Он вернулся пьяным, распевая песни, часа в три ночи. И проснулся слишком поздно, чтобы успеть побриться, и все-таки опоздал на работу; а после ланча в офис вообще не вернулся — сидел в людном полутемном баре, что за Дворцом Рукх. Сюда они с Иренталем обычно заходили перекусить днем и заказывали пиво и селедку. Когда к шести часам в баре появился Провин, Малер был уже снова пьян.
— Добрый вечер, Провин! Выпьете со мной?
— Спасибо, с удовольствием. Дживани сказал, что вы, возможно, здесь.
Они молча выпили, сидя рядом, притиснутые друг к другу толпой посетителей. Потом Малер выпрямился и торжественно произнес:
— Зла в этом мире не существует, Провин!
— Вот как? — изумился Провин, улыбаясь и глядя на него.

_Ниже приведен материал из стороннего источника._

/-- A turn of agent B without an `FPREP SF` at the head of its stream. -/
theorem producerSides (hs : s.FifoInv) (ht : TurnTo s .B (s.withTurn .B sp es) t)
    (hprep : ∀ ch cap rest, decode s.nch s.ports.b.stream ≠ .ok (.fprep ch 0 cap, rest)) :
    t.producerSides = s.producerSides := by
  obtain ⟨-, -, hbusy, -⟩ := hs
  cases ht with
  | micro m hb => exact State.producerSides_microStep (s := s.withTurn .B sp es) (hbusy m hb)
  | stutter hb => rfl
  | refuse hb ws c w =>
    exact State.producerSides_congr (State.raise_cfg ((s.withTurn .B sp es).setStream ws) c w)
      (State.raise_chans ((s.withTurn .B sp es).setStream ws) c w)
  | run hb i rest t hd hc he =>
    refine effect_producerSides (s := (s.withTurn .B sp es).setStream rest) (legalOn_of_causeOf hc) ?_ he
    rintro ch cap rfl
    exact hprep ch cap rest hd

end TurnTo

/-- The turn that a step takes, when the next event is one. -/
theorem step_turnTo {s t : State} {p : Port} {sp : Bool} {es : List Event} (hs : s.sched = .turn p sp :: es)
    (h : step s = .next t) : TurnTo s p (s.withTurn p sp es) t := by
  rcases step_cases s t h with ⟨es', he, -⟩ | ⟨p', ws, es', he, -⟩ | ⟨p', sp', es', he, ht⟩
  · cases hs.symm.trans he
  · cases hs.symm.trans he
  · cases hs.symm.trans he
    exact ht

/-- Settles O26: outside the channels by the commands each agent may issue, and channel by channel by the operations it
makes. -/
theorem stateOwnership : Obligations.StateOwnership := by
  refine ⟨fun s t sp es hs hsched h => ?_, fun s t sp es hs hsched h => ?_, fun s t sp es hs hsched h => ?_⟩
  · have ht := step_turnTo hsched h
    obtain ⟨hparams, hpchg, hsettings, hnewc, hfloor, hstride, hblk, hmbox⟩ := ht.frameA hs
    obtain ⟨⟨-, hnch, hmoves⟩, -⟩ := ht.agentTurn hs
    refine ⟨hparams, hpchg, hsettings, hnewc, hfloor, hstride, hblk, hmbox, hnch, fun ch => ?_⟩
    have hkept := (hmoves ch).ownedByB nofun
    simp only [Channel.ownedByB, Channel.mk.injEq, Fifo.mk.injEq] at hkept
    obtain ⟨⟨hprepared, hcap, hshape, -, hrd, -⟩, hmf, hcf, hord, hwin, hcurve, -⟩ := hkept
    exact ⟨hmf, hcf, hord, hwin, hcurve, hprepared, hcap, hshape, hrd⟩
  · have ht := step_turnTo hsched h
    obtain ⟨hparams, hact, hmbox, hpchg⟩ := ht.frameB hs
    obtain ⟨⟨-, hnch, hmoves⟩, -⟩ := ht.agentTurn hs
    refine ⟨hparams, hact, hmbox, hpchg, hnch, fun ch => (hmoves ch).z_eq nofun, fun hprep ch => ?_⟩
    have hkept := congrFun (ht.producerSides hs hprep) ch
    simp only [State.producerSides, Channel.producerSide, Fifo.mk.injEq] at hkept
    obtain ⟨hprepared, hcap, hshape, hwr, -, hslots, hovf⟩ := hkept
    exact ⟨hprepared, hcap, hshape, hwr, hovf, hslots⟩
  · have ht := step_turnTo hsched h
    obtain ⟨hrest, hpchg⟩ := ht.frameH hs
    exact ⟨hrest, ht.port_ne (q := .A) nofun, ht.port_ne (q := .B) nofun, hpchg⟩

/-! ### A `PROC` in progress (R70) -/

/-- What `PROC` answers is a function of the format, the CoeffSet, and the number and stage states of the channels. -/
theorem processChannels_fst_congr {A : Arith Word} {co : CoeffSet Word} {n : Nat} {xs : List Word} {s t : State}
    (hnch : t.nch = s.nch) (hz : ∀ ch, (t.chan ch).z = (s.chan ch).z) :
    (processChannels A co n t.chans xs).1 = (processChannels A co n s.chans xs).1 := by
  have hstates : ∀ i, (t.chans.getD i (Channel.afterReset t.cfg.num)).z = (s.chans.getD i (Channel.afterReset s.cfg.num)).z :=
    hz
  have hlen : t.chans.length = s.chans.length := hnch
  rw [processChannels_eq A co n (Channel.afterReset t.cfg.num) t.chans,
    processChannels_eq A co n (Channel.afterReset s.cfg.num) s.chans]
  simp only [hlen, hstates]

/-- Settles O48: agents B and H write neither `ACT` nor a stage state, by O26 and the operations they make. -/
theorem coefficientsFixedDuringProc : Obligations.CoefficientsFixedDuringProc := by
  intro s t p sp es n xs hs hbusy hp hsched h
  have ht := step_turnTo hsched h
  have hact := ht.act_eq hs hp
  obtain ⟨⟨hcfg, hnch, hmoves⟩, -⟩ := ht.agentTurn hs
  refine ⟨?_, hact, ?_⟩
  · have hport : t.ports.a = s.ports.a := ht.port_ne (q := .A) hp.symm
    rw [hport, hbusy]
  · rw [hcfg, hact]
    exact processChannels_fst_congr hnch fun ch => (hmoves ch).z_eq hp

end Sys2Proof.Machine

/-! # The reading commands (R63, R127, R128, R188, R213, R243) -/

namespace Sys2Proof.Machine

/-- A refusal writes `ERR` and answers on its port (R272). -/
theorem State.raise_eq_answer (s : State) (c : Cause) (w : Word) :
    s.raise c w = { s.finish (respond .fault c.code.toNat) with err := (s.raise c w).err } := by
  rw [raise_eq, raise_ports]
  rfl

/-- The effect of a reading command is its response. -/
theorem effect_query {i : Instr} {s t : State}
    (hi : i = .rdcoef ∨ (∃ ch k, i = .favail ch k) ∨ (∃ ch k, i = .fovf ch k) ∨ (∃ ch, i = .rdcrv ch) ∨ ∃ r, i = .rdr r)
    (hc : causeOf i s = none) (h : effect i s = .next t) : ∃ r, t = s.finish r := by
  obtain ⟨hsel, -, hprep, hwritten, -⟩ := (causeOf_eq_none i s).1 hc
  rcases hi with rfl | ⟨ch, k, rfl⟩ | ⟨ch, k, rfl⟩ | ⟨ch, rfl⟩ | ⟨r, rfl⟩
  · obtain ⟨c, hnewc⟩ := Option.isSome_iff_exists.1 hprep
    simp only [effect, hnewc] at h
    cases h
    exact ⟨_, rfl⟩
  · obtain ⟨kind, hkind, -⟩ := State.fifoSel_isSome hsel
    simp only [effect, hkind] at h
    cases h
    exact ⟨_, rfl⟩
  · obtain ⟨kind, hkind, -⟩ := State.fifoSel_isSome hsel
    simp only [effect, hkind] at h
    cases h
    exact ⟨_, rfl⟩
  · cases h
    exact ⟨_, rfl⟩
  · obtain ⟨reg, hr⟩ := Option.isSome_iff_exists.1 hsel
    simp only [writtenOk, hr] at hwritten
    obtain ⟨v, hv⟩ := Option.isSome_iff_exists.1 hwritten
    simp only [effect, hr, hv] at h
    cases h
    exact ⟨_, rfl⟩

— Да. Никакого. Люди попадают в беду из-за своих высказываний, так что, когда их расстреливают, это их собственная вина, верно? И ничего страшного тут нет. А если же их всего лишь сажают в тюрьму, то тем лучше: в тюрьме легче хранить молчание. Если никто не будет говорить, то никто не будет и лгать, и на самом деле, зла по-настоящему действительно не существует — только ложь. Зло — это ложь. Нужно просто молчать, тогда мир сразу станет добрым. И все вокруг станут хорошими и добрыми. Полицейские — хорошие ребята, у них есть жены и дети, тайные агенты — тоже хорошие люди, настоящие патриоты, и солдаты тоже, и государство у нас хорошее, а мы хорошие граждане великой страны, только рот раскрывать попусту не нужно. Не стоит разговаривать друг с другом, не то невзначай соврешь. И все испортишь. Никогда ни с кем не разговаривайте. Особенно с женщинами. У вас есть мать, Провин? У меня нету. Меня родила девственница, причем совершенно безболезненно. Боль — вранье, ее не существует… ясно? — Он стукнул рукой по краю стойки с таким звуком, точно сломал сухую палку, охнул и побледнел. Побледнел и Провин. Все мужчины в баре — с мрачными лицами, в дешевых серых костюмах — сразу уставились на них; потом волны разговоров зашелестели снова, то усиливаясь, то ослабевая. На висевшем за стойкой календаре был октябрь 1956 года. Малер сунул за пазуху ушибленную руку, прижимая ее к груди, молча взял свой стакан левой рукой и допил пиво. «В Будапеште, в среду, — тихо повторял человеку в комбинезоне, видимо, штукатуру, сосед Малера, — в среду. »
— Так это все правда?
Провин кивнул:
— Правда.
— А вы не из Сорга, Провин?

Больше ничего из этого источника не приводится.